Satya Nadella, the boss of Microsoft, has countered the suggestion from investors and analysts that its Xbox division should be sold.
At the Code Conference (reported on by The Verge), Nadella was asked, directly, whether he will spin off Xbox.
His answer: "I have no intent to do anything different on Xbox than we are doing today."
His comments follow those made by Microsoft founder Bill Gates, who earlier this month said in an interview that he would "absolutely" support Nadella if he wanted to spin off Xbox.
Gates was asked: "Would you support him he wanted to spin off Xbox?"
His response: "Absolutely."
But Gates said spinning off Xbox wouldn't be "obvious" because of Microsoft's unified gaming strategy.
"We're taking PC gaming and Xbox gaming and bringing those a lot closer together," he said. "The power of the graphics chips means you can do great games there.
"So I'm sure Satya and the team will look at that. It's up to them. We're going to have an overall gaming strategy so it's not as obvious as you might think."
Gates' comment was taken as an indication that he felt Microsoft should spin off Xbox, and sparked the company into issuing a comment of its own.
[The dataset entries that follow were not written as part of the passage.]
-- ==== Sys2Proof/Decode.lean ====
section
/-! DEFINITION. The decoder (30_encoding.md rules R80 to R98), total on every sequence of words and refusing by name,
and after it the encoder written from the same table. -/

namespace Sys2Proof

/-- Why a sequence of words is no instruction; one name per fault of `Decode` (rule R88). -/
inductive DecodeError where
  /-- `FetchOutOfRange`: only `present` words of the instruction lie below the memory's length (rule R92). -/
  | fetchOutOfRange (present : Nat)
  /-- `InvalidOpcode`: the instruction word `w` is negative (rule R84) or its opcode is not in the table (rule R89). -/
  | invalidOpcode (w : Word)
  /-- `InvalidMode`: parameter `detail` of the instruction word `w` has a mode digit of 3 to 9 (rule R90), or, with
  `detail = 0`, a digit above the parameters is not 0 (rule R91). -/
  | invalidMode (detail : Nat) (w : Word)
  deriving DecidableEq, Repr

/-- An instruction format of rule R86, by the number of its operands, with the instruction it builds. -/
inductive Form where
  | f0 (i : Instr)
  | f1 (mk : Param → Instr)
  | f2 (mk : Param → Param → Instr)
  | f3 (mk : Param → Param → Param → Instr)

/-- The opcode table (rule R85): each opcode's format and instruction; any other opcode has none (rule R89). -/
def formOf (opcode : Nat) : Option Form :=
  match opcode with
  | 1 => some (.f3 .add)
  | 2 => some (.f3 .mul)
  | 3 => some (.f1 .inp)
  | 4 => some (.f1 .out)
  | 5 => some (.f2 .jnz)
  | 6 => some (.f2 .jz)
  | 7 => some (.f3 .lt)
  | 8 => some (.f3 .eq)
  | 9 => some (.f1 .arb)
  | 99 => some (.f0 .hlt)
  | _ => none

/-- `OPERANDS` of rule R88: the operand count of a format. -/
def Form.operands : Form → Nat
  | .f0 _ => 0
  | .f1 _ => 1
  | .f2 _ => 2
  | .f3 _ => 3

/-- `digit_j(n)` of rule R9: the decimal digit `j` of `n`, digit 0 the least significant. -/
def digit (j n : Nat) : Nat := n / 10 ^ j % 10

/-- The meaning of a mode digit (rule R83); 3 to 9 have none. -/
def modeOfDigit (d : Nat) : Option Mode :=
  match d with
  | 0 => some .position
  | 1 => some .immediate
  | 2 => some .relative
  | _ => none

/-- Parameter `j` (from 1) of the instruction word `w`: its mode is digit `j - 1` of `w div 100` (rule R82), and its
word is the parameter word `p` as stored (rule R87). -/
def paramOf (w : Word) (j : Nat) (p : Word) : Except DecodeError Param :=
  match modeOfDigit (digit (j - 1) (w.toNat / 100)) with
  | some m => .ok ⟨m, p⟩
  | none => .error (.invalidMode j w)

/-- Rule R91: with `STRICT_MODE_DIGITS`, no digit above the `n` mode digits may be non-zero. -/
def checkStray (strict : Bool) (w : Word) (n : Nat) (i : Instr) : Except DecodeError Instr :=
  if strict ∧ w.toNat / 100 / 10 ^ n ≠ 0 then .error (.invalidMode 0 w) else .ok i

/-- The parameters of a format, in parameter order, and then the check for stray digits (rule R88, the loop and what
follows it). `present` is the number of words that lie below the memory's length. -/
def decodeForm (strict : Bool) (w : Word) (present : Nat) : Form → List Word → Except DecodeError Instr
  | .f0 i, _ => checkStray strict w 0 i
  | .f1 mk, p₁ :: _ => do
    let a ← paramOf w 1 p₁
    checkStray strict w 1 (mk a)
  | .f2 mk, p₁ :: p₂ :: _ => do
    let a ← paramOf w 1 p₁
    let b ← paramOf w 2 p₂
    checkStray strict w 2 (mk a b)
  | .f3 mk, p₁ :: p₂ :: p₃ :: _ => do
    let a ← paramOf w 1 p₁
    let b ← paramOf w 2 p₂
    let c ← paramOf w 3 p₃
    checkStray strict w 3 (mk a b c)
  | .f1 _, _ => .error (.fetchOutOfRange present)
  | .f2 _, _ => .error (.fetchOutOfRange present)
  | .f3 _, _ => .error (.fetchOutOfRange present)

/-- `Decode` of rule R88, on the words that lie below the memory's length from `pc` on; the faults are raised in the
order the rule writes them. Words after the instruction's last are not looked at (rule R94). -/
def decode (strict : Bool) (ws : List Word) : Except DecodeError Instr :=
  match ws with
  | [] => .error (.fetchOutOfRange 0)
  | w :: ps =>
    if w.toInt < 0 then .error (.invalidOpcode w)
    else
      match formOf (w.toNat % 100) with
      | none => .error (.invalidOpcode w)
      | some f => decodeForm strict w ws.length f ps

/-- The encoded width of an instruction in words, its opcode word included (rule R85; 1 for Halt, decision D39). -/
def Instr.width : Instr → Nat
  | .add _ _ _ => 4
  | .mul _ _ _ => 4
  | .inp _ => 2
  | .out _ => 2
  | .jnz _ _ => 3
  | .jz _ _ => 3
  | .lt _ _ _ => 4
  | .eq _ _ _ => 4
  | .arb _ => 2
  | .hlt => 1

/-- The digit of a mode (rule R83). -/
def Mode.digit : Mode → Nat
  | .position => 0
  | .immediate => 1
  | .relative => 2

/-- Format F1 of rule R86: the instruction word `opcode + 100*A` and its parameter word. -/
def encode1 (opcode : Nat) (a : Param) : List Word :=
  [BitVec.ofNat 64 (opcode + 100 * a.mode.digit), a.word]

/-- Format F2 of rule R86: the instruction word `opcode + 100*A + 1000*B` and its parameter words. -/
def encode2 (opcode : Nat) (a b : Param) : List Word :=
  [BitVec.ofNat 64 (opcode + 100 * a.mode.digit + 1000 * b.mode.digit), a.word, b.word]

/-- Format F3 of rule R86: the instruction word `opcode + 100*A + 1000*B + 10000*C` and its parameter words. -/
def encode3 (opcode : Nat) (a b c : Param) : List Word :=
  [BitVec.ofNat 64 (opcode + 100 * a.mode.digit + 1000 * b.mode.digit + 10000 * c.mode.digit), a.word, b.word, c.word]

/-- The words of an instruction (rules R85 and R86). -/
def encode : Instr → List Word
  | .add a b d => encode3 1 a b d
  | .mul a b d => encode3 2 a b d
  | .inp d => encode1 3 d
  | .out a => encode1 4 a
  | .jnz c t => encode2 5 c t
  | .jz c t => encode2 6 c t
  | .lt a b d => encode3 7 a b d
  | .eq a b d => encode3 8 a b d
  | .arb a => encode1 9 a
  | .hlt => [99]

/-- The four words (the longest instruction) of which the number `w` gives the low `nbits` bits, the first word's
least significant bit being bit 0, every other bit 0. -/
def tableWords (nbits w : Nat) : List Word :=
  [0, 1, 2, 3].map fun j => BitVec.ofNat 64 (w % 2 ^ nbits / 2 ^ (64 * j))

/-- The instruction the decoder reads from an instruction whose bits are `w`, numbered as spec/opcode_table.json
numbers them, with the default `STRICT_MODE_DIGITS = true` (log entry 6). -/
def decodeTableWord (nbits w : Nat) : Option Instr :=
  match decode true (tableWords nbits w) with
  | .ok i => some i
  | .error _ => none

end Sys2Proof
end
Communications chief Frank Shaw told Eurogamer Gates' comments "were reflective of his support of Satya as CEO", and reiterated its support for Xbox.
"As Mr. Gates noted, Microsoft is committed to gaming across multiple platforms with Xbox as the centerpiece of our gaming strategy," Shaw added. "We remain committed to Xbox and the millions of Xbox fans around the world."
Microsoft has faced questions over a potential Xbox spin-off ever since Nokia chief Stephen Elop was reported to have considered selling the division if he took over the company.
But after Nadella got the top job the gaming business was reorganised so Xbox, Xbox Live and creative teams, which include Xbox Music, Xbox Video and Microsoft Studios, were unified under the control of Phil Spencer.
Xbox One launched in November 2013 and while it is selling at a faster rate than its predecessor, the Xbox 360, sales are lagging behind Sony's PlayStation 4.
Earlier this month Microsoft announced plans to sell Xbox One without Kinect for £349 - the same price as a PS4.
Microsoft is expected to push hard at the E3 trade show in June, where a number of high profile projects will be announced as part of a refocus on hardcore gamers.